Amyris’ technology platform has been in active use since 2007 and has been integrated with its commercial production since 2011, creating an organism development process that it believes makes it an industry leader in the successful scale-up and commercialization of biotech-produced ingredients.
The key performance characteristics of the company’s differentiated platform includes: proprietary computational tools, strain construction tools, screening and analytics tools, and advanced lab automation and data integration. Having this fully integrated with its large-scale manufacturing process and capability enables it to engineer with the end specification and requirements guiding its technology.
Amyris’ state-of-the-art infrastructure includes industry-leading strain engineering and lab automation located in Emeryville, California, pilot-scale production facilities in Emeryville, California and Campinas, Brazil, a demonstration-scale facility in Campinas, Brazil and a commercial-scale production facility in Leland, North Carolina (which is owned and operated by a joint venture with Aprinnova) to convert its Biofene into squalane and other final products.
The company is able to use a wide variety of feedstocks for production, but it has focused on accessing Brazilian sugarcane for its large-scale production because of its renewability, low cost and relative price stability.
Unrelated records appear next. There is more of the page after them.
-- ==== Sys2Proof/Machine/CtrStreamer.lean ====
section
/-! DEFINITION. The counter-mode streamer (spec/45_ctr_streamer.md): the counter increment, the padding, the keystream
loop and the commands `LOADIV`, `RDCTR`, `INCCTR`, `PAD`, `UNPAD`, `ENCS`, `DECS`. -/

namespace Sys2Proof.Machine

/-- R207: one byte of the walk. With a carry into it, "on a byte equal to 0xFF reset to 0 and carry to the previous
byte; otherwise increment and stop"; without one it stays. The second component is the carry out. -/
def incByte (b : Byte) (carry : Bool) : Byte × Bool :=
  if carry then (if b = 0xff then (0x00, true) else (b + 1, false)) else (b, false)

/-- R207: the walk over a column, from its last byte backward. -/
def incColumn (w : Column) (carry : Bool) : Column × Bool :=
  let r3 := incByte w.b3 carry
  let r2 := incByte w.b2 r3.2
  let r1 := incByte w.b1 r2.2
  let r0 := incByte w.b0 r1.2
  (⟨r0.1, r1.1, r2.1, r3.1⟩, r0.2)

/-- R207: `incCounter(c)`: the walk from byte 15 to byte 0; the carry out of byte 0 is dropped. -/
def incCounter (c : Block) : Block :=
  let r3 := incColumn c.c3 true
  let r2 := incColumn c.c2 r3.2
  let r1 := incColumn c.c1 r2.2
  let r0 := incColumn c.c0 r1.2
  ⟨r0.1, r1.1, r2.1, r3.1⟩

/-- R208: the number of pad bytes for a message of `len` bytes, in 1..16. -/
def padCount (len : Nat) : Nat := Config.padMax - len % Config.blockBytes

/-- R208: `pad(m)`. -/
def pad (m : Bytes) : Bytes := m ++ List.replicate (padCount m.length) (BitVec.ofNat 8 (padCount m.length))

/-- R209: `unpad(m)`; `none` is `InvalidPadding`. -/
def unpad (m : Bytes) : Option Bytes :=
  match m.getLast? with
  | none => none
  | some n =>
    if m.length % Config.blockBytes ≠ 0 then none
    else if n.toNat < 1 ∨ Config.padMax < n.toNat then none
    else if (m.drop (m.length - n.toNat)).all (· == n) then some (m.take (m.length - n.toNat))
    else none

/-- R210: `ctrXor(d)` over the blocks of `d`, from the counter `c`: each block is XORed with the encryption of the
current counter value, which is then incremented. -/
def ctrXor (t : Tables) (k : RoundKeys) : (c : Block) → List Block → List Block
  | _, [] => []
  | c, d :: ds => d.xor (encryptBlock t k c) :: ctrXor t k (incCounter c) ds

/-- R206: `LOADIV`. -/
def execLoadiv (p : Bytes) (s : State) : Host.Outcome State Fault Refusal := finish s do
  let c ← blockOperand .invalidIVSize p
  .ok (s.setCtr (some c), [])

/-- R211: `RDCTR`. -/
def execRdctr (p : Bytes) (s : State) : Host.Outcome State Fault Refusal := finish s do
  noOperand p
  let c ← requireC s
  .ok (s, c.toBytes)

/-- R212: `INCCTR`. -/
def execIncctr (p : Bytes) (s : State) : Host.Outcome State Fault Refusal := finish s do
  noOperand p
  let c ← requireC s
  .ok (s.setCtr (some (incCounter c)), [])

/-- R215: `PAD`. -/
def execPad (p : Bytes) (s : State) : Host.Outcome State Fault Refusal := finish s do
  let m ← paddableMessage p
  .ok (s, pad m)

/-- R216: `UNPAD`. -/
def execUnpad (p : Bytes) (s : State) : Host.Outcome State Fault Refusal := finish s <|
  match unpad p with
  | some m => .ok (s, m)
  | none => .error .invalidPadding

/-- R213: `ENCS`. The counter the loop leaves is discarded with `CV` <- 0. -/
def execEncs (p : Bytes) (s : State) : Host.Outcome State Fault Refusal := finish s do
  let m ← paddableMessage p
  let k ← requireK s
  let c ← requireC s
  let t ← requireT s
  .ok ((s.setCtr none).endCipher, fromBlocks (ctrXor t k c (toBlocks (pad m))))

/-- R214: `DECS`: the same loop, "no pad, no unpad". -/
def execDecs (p : Bytes) (s : State) : Host.Outcome State Fault Refusal := finish s do
  let d ← wholeBlocks p
  let k ← requireK s
  let c ← requireC s
  let t ← requireT s
  .ok ((s.setCtr none).endCipher, fromBlocks (ctrXor t k c (toBlocks d)))

end Sys2Proof.Machine
end

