/-- R83: what is read as a command is the announced payload and leaves the bytes behind it. -/
theorem decodeTail_eq_instr {opc : Byte} {tail rest : Bytes} {n : Nat} {i : Instr}
    (h : decodeTail opc tail n = .instr i rest) :
    n ≤ tail.length ∧ decodeOpcode opc (tail.take n) = some i ∧ tail.drop n = rest := by
  unfold decodeTail at h
  split at h
  next hle =>
    split at h
    next j hj => cases h; exact ⟨hle, hj, rfl⟩
    next => cases h
  next => cases h

/-- R82, R83: the bytes read as a command are its packet. -/
theorem eq_encode_of_decode {bytes rest : Bytes} {i : Instr} (h : decode bytes = .instr i rest) :
    bytes = encode i ++ rest := by
  obtain ⟨-, hinc⟩ | ⟨opc, h1, h2, h3, tail, rfl⟩ := decode_incomplete_or_header bytes
  · cases hinc.symm.trans h
  · obtain ⟨hle, hi, rfl⟩ := decodeTail_eq_instr ((decode_header opc h1 h2 h3 tail).symm.trans h)
    obtain ⟨hopc, hpay⟩ := decodeOpcode_eq_some.1 hi
    have hlen : i.len = headerLen h1 h2 h3 := by rw [Instr.len, hpay, List.length_take, min_eq_left hle]
    rw [encode, hopc, hlen, hpay, headerBytes_headerLen, List.append_assoc, List.take_append_drop]
    rfl

/-- Settles O1: the header gives the length back, the opcode map the command. -/
theorem decodeOfEncodeIsTheInstruction : Obligations.DecodeOfEncodeIsTheInstruction :=
  fun _ rest hwf => decode_encode_append hwf rest

/-- Settles O2: the decoder's header and payload are those `encode` writes. -/
theorem decodedBytesAreTheInstructionsPacket : Obligations.DecodedBytesAreTheInstructionsPacket :=
  fun _ _ _ h => ⟨wellFormed_of_decode h, eq_encode_of_decode h⟩

/-- Settles O4: without a header both sides hold; with one, both compare the payload with `LEN`. -/
theorem incompleteExactlyWhenPacketIsShort : Obligations.IncompleteExactlyWhenPacketIsShort := by
  intro bytes
  obtain ⟨hshort, hinc⟩ | ⟨opc, h1, h2, h3, tail, rfl⟩ := decode_incomplete_or_header bytes
  · refine iff_of_true hinc ?_
    rintro h0 h1 h2 h3 tail rfl
    simp only [List.length_cons] at hshort
    omega
  · rw [decode_header, decodeTail_eq_incomplete]
    constructor
    · rintro hlt _ _ _ _ _ ⟨⟩
      exact hlt
    · exact fun h => h opc h1 h2 h3 tail rfl

/-- Settles O5: the decoder evaluated on each packet. -/
theorem samplePacketsDecode : Obligations.SamplePacketsDecode :=
  ⟨decode_encode_append (i := .rdstat []) rfl [], decode_encode_append (i := .gfinv [0x53]) rfl [],
    decode_encode_append (i := .addrk [0x0b]) rfl [0x32],
    decode_encode_append (i := .pad [0x68, 0x65, 0x6c, 0x6c, 0x6f]) rfl [], by decide, by decide⟩

/-! ### Responses -/

/-- Settles O13: both are one response packet on the response port. -/
theorem responsesChangeOnlyTheResponsePort : Obligations.ResponsesChangeOnlyTheResponsePort :=
  fun _ => ⟨fun _ => rfl, fun _ => rfl⟩

/-- R88, R241: `c` has a value that meets `P`, or ends with an error whose code the engine may send. Unlike `Checks`
it does not say which, so it holds of the commands in every state, also in one with a key and without tables. -/
def Legal {α : Type} (P : α → Prop) (c : Except ErrorKind α) : Prop :=
  match c with
  | .ok x => P x
  | .error e => isResponse e.code []

theorem legal_ok {α : Type} {P : α → Prop} {x : α} (h : P x) : Legal P (.ok x) := h

theorem Legal.bind {α β : Type} {P : α → Prop} {Q : β → Prop} {c : Except ErrorKind α} {f : α → Except ErrorKind β}
    (hc : Legal P c) (hf : ∀ x, P x → Legal Q (f x)) : Legal Q (c >>= f) := by
  cases c with
  | ok x => exact hf x hc
  | error e => exact hc

theorem Checks.legal {α : Type} {err : Option ErrorKind} {P : α → Prop} {c : Except ErrorKind α}
    (hc : Checks err P c) (herr : ∀ e, err = some e → isResponse e.code []) : Legal P c := by
  cases err with
  | some e => cases hc; exact herr e rfl
  | none => obtain ⟨x, rfl, hx⟩ := hc; exact hx

/-- A single check whose error is one of the codes the engine uses. -/
theorem Checks.legal_of_code {α : Type} {b : Prop} [Decidable b] {e : ErrorKind} {P : α → Prop}
    {c : Except ErrorKind α} (hc : Checks (if b then some e else none) P c) (hr : isResponse e.code []) : Legal P c :=
  hc.legal fun _ => isResponse_of_ite hr

theorem noOperand_legal (p : Bytes) : Legal (fun _ => True) (noOperand p) :=
  (noOperand_checks p).legal_of_code (.inr ⟨by decide, rfl⟩)

theorem oneByte_legal (p : Bytes) : Legal (fun x => p = [x]) (oneByte p) :=
  (oneByte_checks p).legal_of_code (.inr ⟨by decide, rfl⟩)

theorem roundKeyIndex_legal (p : Bytes) : Legal (fun _ => True) (roundKeyIndex p) := by
  refine (roundKeyIndex_checks p).legal fun e he => ?_
  obtain h | ⟨-, h⟩ := Option.or_eq_some_iff.1 he
  all_goals exact isResponse_of_ite (.inr ⟨by decide, rfl⟩) h

theorem blockOperand_legal {e : ErrorKind} (hr : isResponse e.code []) (p : Bytes) :
    Legal (fun _ => True) (blockOperand e p) :=
  (blockOperand_checks e p).legal_of_code hr

theorem paddableMessage_legal (p : Bytes) : Legal (fun m => m.length ≤ Config.maxPadIn) (paddableMessage p) :=
  (paddableMessage_checks p).legal_of_code (.inr ⟨by decide, rfl⟩)

theorem wholeBlocks_legal (p : Bytes) : Legal (fun d => d = p) (wholeBlocks p) :=
  (wholeBlocks_checks p).legal_of_code (.inr ⟨by decide, rfl⟩)

theorem requireT_legal (s : State) : Legal (fun t => s.tables = some t) (requireT s) :=
  (requireT_checks s).legal_of_code (.inr ⟨by decide, rfl⟩)

theorem requireK_legal (s : State) : Legal (fun k => s.rk = some k) (requireK s) :=
  (requireK_checks s).legal_of_code (.inr ⟨by decide, rfl⟩)

theorem requireC_legal (s : State) : Legal (fun c => s.ctr = some c) (requireC s) :=
  (requireC_checks s).legal_of_code (.inr ⟨by decide, rfl⟩)

theorem requireS_legal (s : State) : Legal (fun m => s.matrix = some m) (requireS s) :=
  (requireS_checks s).legal_of_code (.inr ⟨by decide, rfl⟩)

/-- R88: one byte fits a response. -/
theorem byte_fits (x : Byte) : [x].length ≤ Config.maxLen := by simp [Config.maxLen]

/-- R216: `unpad` answers no more bytes than it takes. -/
theorem length_of_unpad {m v : Bytes} (h : unpad m = some v) : v.length ≤ m.length := by
  cases hp : isPadded m with
  | true =>
    obtain ⟨w, hw, hlen⟩ := unpad_of_padded hp
    cases hw.symm.trans h
    exact hlen
  | false => cases (unpad_of_not_padded hp).symm.trans h

/-- R84, R88: the written state `r.1` has sent nothing yet, and the payload `r.2` of the response fits `RLEN`. -/
structure Answers (s : State) (r : State × Bytes) : Prop where
  rsp : r.1.rsp = s.rsp
  fits : r.2.length ≤ Config.maxLen

/-- R88, R241: whatever a command answers, in whatever state, is a legal response: its error is a code the engine uses,
its payload fits `RLEN`. -/
theorem exec_legal (i : Instr) (s : State) (hwf : i.wellFormed = true) :
    ∃ a : Answer, exec i s = finish s a ∧ Legal (Answers s) a := by
  cases i <;> refine ⟨_, rfl, ?_⟩
  case init p => exact (noOperand_legal p).bind fun _ _ => legal_ok ⟨by split <;> rfl, Nat.zero_le _⟩
  case clrkey p => exact (noOperand_legal p).bind fun _ _ => legal_ok ⟨rfl, Nat.zero_le _⟩
  case rdstat p => exact (noOperand_legal p).bind fun _ _ => legal_ok ⟨rfl, byte_fits _⟩
  case gfinv p | affine p | xtime p => exact (oneByte_legal p).bind fun _ _ => legal_ok ⟨rfl, byte_fits _⟩
  case sbox p | isbox p =>
    exact (oneByte_legal p).bind fun _ _ => (requireT_legal s).bind fun _ _ => legal_ok ⟨rfl, byte_fits _⟩
  case ldst p | loadiv p =>
    exact (blockOperand_legal (.inr ⟨by decide, rfl⟩) p).bind fun _ _ => legal_ok ⟨rfl, Nat.zero_le _⟩
  case rdst p =>
    exact (noOperand_legal p).bind fun _ _ => (requireS_legal s).bind fun m _ => legal_ok ⟨rfl, block_fits m⟩
  case subb p | isubb p =>
    exact (noOperand_legal p).bind fun _ _ => (requireT_legal s).bind fun _ _ => (requireS_legal s).bind fun _ _ =>
      legal_ok ⟨rfl, Nat.zero_le _⟩
  case shrow p | ishrow p | mixc p | imixc p =>
    exact (noOperand_legal p).bind fun _ _ => (requireS_legal s).bind fun _ _ => legal_ok ⟨rfl, Nat.zero_le _⟩
  case addrk p =>
    exact (roundKeyIndex_legal p).bind fun _ _ => (requireK_legal s).bind fun _ _ => (requireS_legal s).bind fun _ _ =>
      legal_ok ⟨rfl, Nat.zero_le _⟩
  case loadkey p =>
    exact (blockOperand_legal (.inr ⟨by decide, rfl⟩) p).bind fun _ _ => (requireT_legal s).bind fun _ _ =>
      legal_ok ⟨rfl, Nat.zero_le _⟩
  case rdrk p =>
    exact (roundKeyIndex_legal p).bind fun _ _ => (requireK_legal s).bind fun _ _ => legal_ok ⟨rfl, block_fits _⟩
  case encb p | decb p =>
    exact (blockOperand_legal (.inr ⟨by decide, rfl⟩) p).bind fun _ _ => (requireK_legal s).bind fun _ _ =>
      (requireT_legal s).bind fun _ _ => legal_ok ⟨rfl, block_fits _⟩
  case rdctr p =>
    exact (noOperand_legal p).bind fun _ _ => (requireC_legal s).bind fun c _ => legal_ok ⟨rfl, block_fits c⟩
  case incctr p =>
    exact (noOperand_legal p).bind fun _ _ => (requireC_legal s).bind fun _ _ => legal_ok ⟨rfl, Nat.zero_le _⟩
  case pad p => exact (paddableMessage_legal p).bind fun _ hm => legal_ok ⟨rfl, pad_fits hm⟩
  case unpad p =>
    cases hu : unpad p with
    | some v => exact legal_ok ⟨rfl, (length_of_unpad hu).trans (of_decide_eq_true hwf)⟩
    | none => exact .inr ⟨by decide, rfl⟩
  case encs p =>
    exact (paddableMessage_legal p).bind fun _ hm => (requireK_legal s).bind fun _ _ =>
      (requireC_legal s).bind fun _ _ => (requireT_legal s).bind fun _ _ =>
      legal_ok ⟨rfl, (length_stream_le ..).trans (pad_fits hm)⟩
  case decs p =>
    exact (wholeBlocks_legal p).bind fun _ hd => (requireK_legal s).bind fun _ _ =>
      (requireC_legal s).bind fun _ _ => (requireT_legal s).bind fun _ _ =>
      legal_ok ⟨rfl, (length_stream_le ..).trans (hd ▸ of_decide_eq_true hwf)⟩

/-- Settles O18: both ends of a command send one packet, and both are legal. -/
theorem everyCommandSendsExactlyOneResponse : Obligations.EveryCommandSendsExactlyOneResponse := by
  intro i s hwf
  obtain ⟨a, ha, hlegal⟩ := exec_legal i s hwf
  cases a with
  | ok r =>
    obtain ⟨hrsp, hfits⟩ := hlegal
    exact ⟨r.1.respond r.2, 0x00, r.2, ha, .inl ⟨rfl, hfits⟩, by rw [State.respond_rsp, hrsp]⟩
  | error e => exact ⟨s.raise e, e.code, [], ha, hlegal, rfl⟩

/-! ### The block cipher by the primitive commands -/

/-- The tables `t` and the round keys `k` are loaded, and `m` is the State Matrix. -/
structure Loaded (t : Tables) (k : RoundKeys) (m : Block) (s : State) : Prop where
  tables : s.tables = some t
  rk : s.rk = some k
  matrix : s.matrix = some m

/-- With `t` and `k` loaded, the commands `is` turn every State Matrix `m` into `f m` and keep `t` and `k`. -/
def Transforms (t : Tables) (k : RoundKeys) (is : List Instr) (f : Block → Block) : Prop :=
  ∀ m s, Loaded t k m s → Loaded t k (f m) (runCommands is s)

section
variable {t : Tables} {k : RoundKeys}

theorem transforms_nil : Transforms t k [] id := fun _ _ h => h

/-- R60: commands after commands. -/
theorem Transforms.append {is js : List Instr} {f g : Block → Block} (hf : Transforms t k is f)
    (hg : Transforms t k js g) : Transforms t k (is ++ js) (g ∘ f) := by
  intro m s h
  rw [runCommands, List.foldl_append]
  exact hg _ _ (hf m s h)

/-- One command sequence for each index of a list: the State Matrix goes through the stages in the order of the list. -/
theorem transforms_flatMap {is : Fin 11 → List Instr} {stage : Block → Fin 11 → Block}
    (h : ∀ r, Transforms t k (is r) (stage · r)) (rs : List (Fin 11)) :
    Transforms t k (rs.flatMap is) (rs.foldl stage ·) := by
  induction rs with
  | nil => exact transforms_nil
  | cons r rs ih => exact (h r).append ih

/-- A single command that completes with a new State Matrix. -/
theorem transforms_singleton {i : Instr} {f : Block → Block}
    (h : ∀ m s, Loaded t k m s → exec i s = .next ((s.setMatrix (some (f m))).respond [])) : Transforms t k [i] f := by
  intro m s hl
  rw [runCommands_cons (h m s hl)]
  exact ⟨hl.tables, hl.rk, rfl⟩

theorem transforms_subb : Transforms t k [.subb []] (substituteBytes t) :=
  transforms_singleton fun _ s hl => by simp [exec, execSubb, requireT_some hl.tables, requireS_some hl.matrix]

theorem transforms_isubb : Transforms t k [.isubb []] (invSubstituteBytes t) :=
  transforms_singleton fun _ s hl => by simp [exec, execIsubb, requireT_some hl.tables, requireS_some hl.matrix]

theorem transforms_shrow : Transforms t k [.shrow []] shiftRows :=
  transforms_singleton fun _ s hl => by simp [exec, execShrow, requireS_some hl.matrix]

theorem transforms_ishrow : Transforms t k [.ishrow []] invShiftRows :=
  transforms_singleton fun _ s hl => by simp [exec, execIshrow, requireS_some hl.matrix]

theorem transforms_mixc : Transforms t k [.mixc []] mixColumns :=
  transforms_singleton fun _ s hl => by simp [exec, execMixc, requireS_some hl.matrix]

theorem transforms_imixc : Transforms t k [.imixc []] invMixColumns :=
  transforms_singleton fun _ s hl => by simp [exec, execImixc, requireS_some hl.matrix]

/-- The operand byte of the round-key index `r`. -/
def indexByte (r : Fin 11) : Byte := BitVec.ofNat 8 r.val

/-- R86: the index byte of `r` is the operand `r`. -/
theorem roundKeyIndex_indexByte (r : Fin 11) : roundKeyIndex [indexByte r] = .ok r := by
  have hr : (indexByte r).toNat = r.val := by simp only [indexByte, BitVec.toNat_ofNat]; omega
  rw [roundKeyIndex_of_lt (by omega)]
  exact congrArg _ (Fin.ext hr)
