-- ==== Sys2Proof/Machine/Defaults.lean ====
section
/-! DEFINITION. The default values of the named parameters (spec/00_scope.md R6, 92_eei_decisions.md). -/

namespace Sys2Proof

/-- The configuration of `State.reset`. PRESUMED, from the LC-3 family as the spec takes them: entries 3 to 6. DESIGN CHOICE where the spec
names no value (`GPR_INIT`, `IN_PROMPT`): entries 7 and 10. DEDUCED, the spec's own defaults: entries 8, 9 and 11. -/
def defaultConfig : Config where
  opcodeMap := lc3OpcodeMap
  kbsrAddr := 0xFE00#16
  kbdrAddr := 0xFE02#16
  pcStart := 0x3000#16
  condReset := .z
  gprInit := #v[0#16, 0#16, 0#16, 0#16, 0#16, 0#16, 0#16, 0#16]
  jsrrLinkFirst := true
  trapInputSetsCond := false
  inPrompt := []
  haltBanner := []

end Sys2Proof
end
Other feedstocks include sugar beets, corn dextrose, sweet sorghum and cellulosic sugars at various manufacturing facilities.
Several years ago, Amyris made the strategic decision to transition its business model from collaborating and commercializing molecules in low margin commodity markets to higher margin specialty markets. It began the transition by first commercializing and supplying farnesene-derived squalane as a cosmetic ingredient sold to formulators and distributors. It also entered into collaboration and supply agreements for the development and commercialization of molecules within the Flavor & Fragrance and Clean Beauty markets where it used its strain generation technology to develop molecules that meet customer specs.
During this transition, Amyris solidified its business model of partnering with itscustomers to create sustainable, high performing, low-cost molecules that replace an ingredient in their supply chain, commercially scale and manufacture those molecules, and share in the profits earned by its customers once the customer sells its product into these specialty markets. These three steps constitute its grants and collaborations revenues, renewable product revenues, and royalty revenues.